(EXERCISE MATERIAL)

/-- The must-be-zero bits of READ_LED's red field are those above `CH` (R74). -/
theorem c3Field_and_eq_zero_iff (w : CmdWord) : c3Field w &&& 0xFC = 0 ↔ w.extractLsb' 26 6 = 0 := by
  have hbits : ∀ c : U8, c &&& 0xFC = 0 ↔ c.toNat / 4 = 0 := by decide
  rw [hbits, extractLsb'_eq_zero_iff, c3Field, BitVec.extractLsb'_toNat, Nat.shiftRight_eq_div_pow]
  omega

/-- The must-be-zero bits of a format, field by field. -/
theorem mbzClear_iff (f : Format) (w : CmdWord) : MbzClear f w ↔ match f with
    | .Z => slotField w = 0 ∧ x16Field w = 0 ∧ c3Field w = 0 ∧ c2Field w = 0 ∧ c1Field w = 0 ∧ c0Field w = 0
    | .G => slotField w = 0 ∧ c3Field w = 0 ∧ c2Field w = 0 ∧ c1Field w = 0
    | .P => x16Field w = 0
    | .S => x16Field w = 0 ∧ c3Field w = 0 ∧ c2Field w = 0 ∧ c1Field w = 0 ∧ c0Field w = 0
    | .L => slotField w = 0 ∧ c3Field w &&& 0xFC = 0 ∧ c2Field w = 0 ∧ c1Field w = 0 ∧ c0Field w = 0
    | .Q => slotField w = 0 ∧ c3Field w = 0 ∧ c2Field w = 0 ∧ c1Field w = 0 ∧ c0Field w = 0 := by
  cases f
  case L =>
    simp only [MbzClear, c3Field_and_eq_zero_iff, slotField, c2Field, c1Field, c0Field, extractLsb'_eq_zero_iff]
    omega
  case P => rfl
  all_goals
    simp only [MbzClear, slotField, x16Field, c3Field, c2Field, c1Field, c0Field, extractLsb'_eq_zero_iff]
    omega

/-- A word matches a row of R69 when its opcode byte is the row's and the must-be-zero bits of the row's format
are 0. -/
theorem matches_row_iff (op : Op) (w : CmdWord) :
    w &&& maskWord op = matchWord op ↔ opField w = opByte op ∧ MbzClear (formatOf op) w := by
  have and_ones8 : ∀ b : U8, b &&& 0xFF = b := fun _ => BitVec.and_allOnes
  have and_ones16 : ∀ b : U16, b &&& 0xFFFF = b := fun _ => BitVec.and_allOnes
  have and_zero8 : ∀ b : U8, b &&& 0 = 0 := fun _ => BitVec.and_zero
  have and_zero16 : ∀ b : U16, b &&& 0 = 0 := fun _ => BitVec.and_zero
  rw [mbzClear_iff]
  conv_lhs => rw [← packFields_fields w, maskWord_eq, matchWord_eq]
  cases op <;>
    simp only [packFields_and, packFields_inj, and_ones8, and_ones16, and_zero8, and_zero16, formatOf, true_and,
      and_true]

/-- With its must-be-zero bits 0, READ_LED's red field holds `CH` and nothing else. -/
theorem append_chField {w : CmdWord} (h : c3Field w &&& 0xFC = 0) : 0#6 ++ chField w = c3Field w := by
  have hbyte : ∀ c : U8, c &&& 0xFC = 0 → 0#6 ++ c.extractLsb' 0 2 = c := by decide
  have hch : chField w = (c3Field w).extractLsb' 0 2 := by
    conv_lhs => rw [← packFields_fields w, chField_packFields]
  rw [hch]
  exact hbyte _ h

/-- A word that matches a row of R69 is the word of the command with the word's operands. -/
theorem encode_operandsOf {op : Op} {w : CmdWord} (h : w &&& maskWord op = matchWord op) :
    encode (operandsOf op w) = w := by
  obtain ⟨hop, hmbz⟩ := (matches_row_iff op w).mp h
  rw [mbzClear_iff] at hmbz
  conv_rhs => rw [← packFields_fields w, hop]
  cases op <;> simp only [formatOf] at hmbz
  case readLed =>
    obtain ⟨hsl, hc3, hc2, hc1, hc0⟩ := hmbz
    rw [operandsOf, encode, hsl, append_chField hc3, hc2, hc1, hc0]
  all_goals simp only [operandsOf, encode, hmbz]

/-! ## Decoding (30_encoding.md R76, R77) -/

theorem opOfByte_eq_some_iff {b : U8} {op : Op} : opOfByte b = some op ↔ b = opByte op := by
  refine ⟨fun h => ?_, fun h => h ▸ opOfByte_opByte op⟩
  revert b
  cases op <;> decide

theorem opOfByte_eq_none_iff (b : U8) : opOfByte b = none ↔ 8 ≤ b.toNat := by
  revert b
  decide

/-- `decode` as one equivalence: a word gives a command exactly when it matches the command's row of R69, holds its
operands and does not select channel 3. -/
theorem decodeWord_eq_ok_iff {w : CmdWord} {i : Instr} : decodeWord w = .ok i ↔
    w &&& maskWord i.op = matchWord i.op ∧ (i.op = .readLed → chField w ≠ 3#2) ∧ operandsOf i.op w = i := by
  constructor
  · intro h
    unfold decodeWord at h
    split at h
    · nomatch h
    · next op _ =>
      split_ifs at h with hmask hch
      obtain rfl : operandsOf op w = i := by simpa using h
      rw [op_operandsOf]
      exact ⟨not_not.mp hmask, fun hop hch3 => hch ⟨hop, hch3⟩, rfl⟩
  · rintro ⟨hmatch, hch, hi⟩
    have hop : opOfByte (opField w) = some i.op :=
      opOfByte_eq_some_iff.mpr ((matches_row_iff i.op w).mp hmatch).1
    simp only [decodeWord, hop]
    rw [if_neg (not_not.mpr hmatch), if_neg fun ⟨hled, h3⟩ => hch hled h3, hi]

(WHAT IS BEING ASKED) The lines from the one containing "exact ⟨not_not.mp hmask, fun" through the final line of the listing above are to be repeated exactly, and nothing else is to be printed.

(ANSWER TO THE EXERCISE)
      exact ⟨not_not.mp hmask, fun hop hch3 => hch ⟨hop, hch3⟩, rfl⟩
  · rintro ⟨hmatch, hch, hi⟩
    have hop : opOfByte (opField w) = some i.op :=
      opOfByte_eq_some_iff.mpr ((matches_row_iff i.op w).mp hmatch).1
    simp only [decodeWord, hop]
    rw [if_neg (not_not.mpr hmatch), if_neg fun ⟨hled, h3⟩ => hch hled h3, hi]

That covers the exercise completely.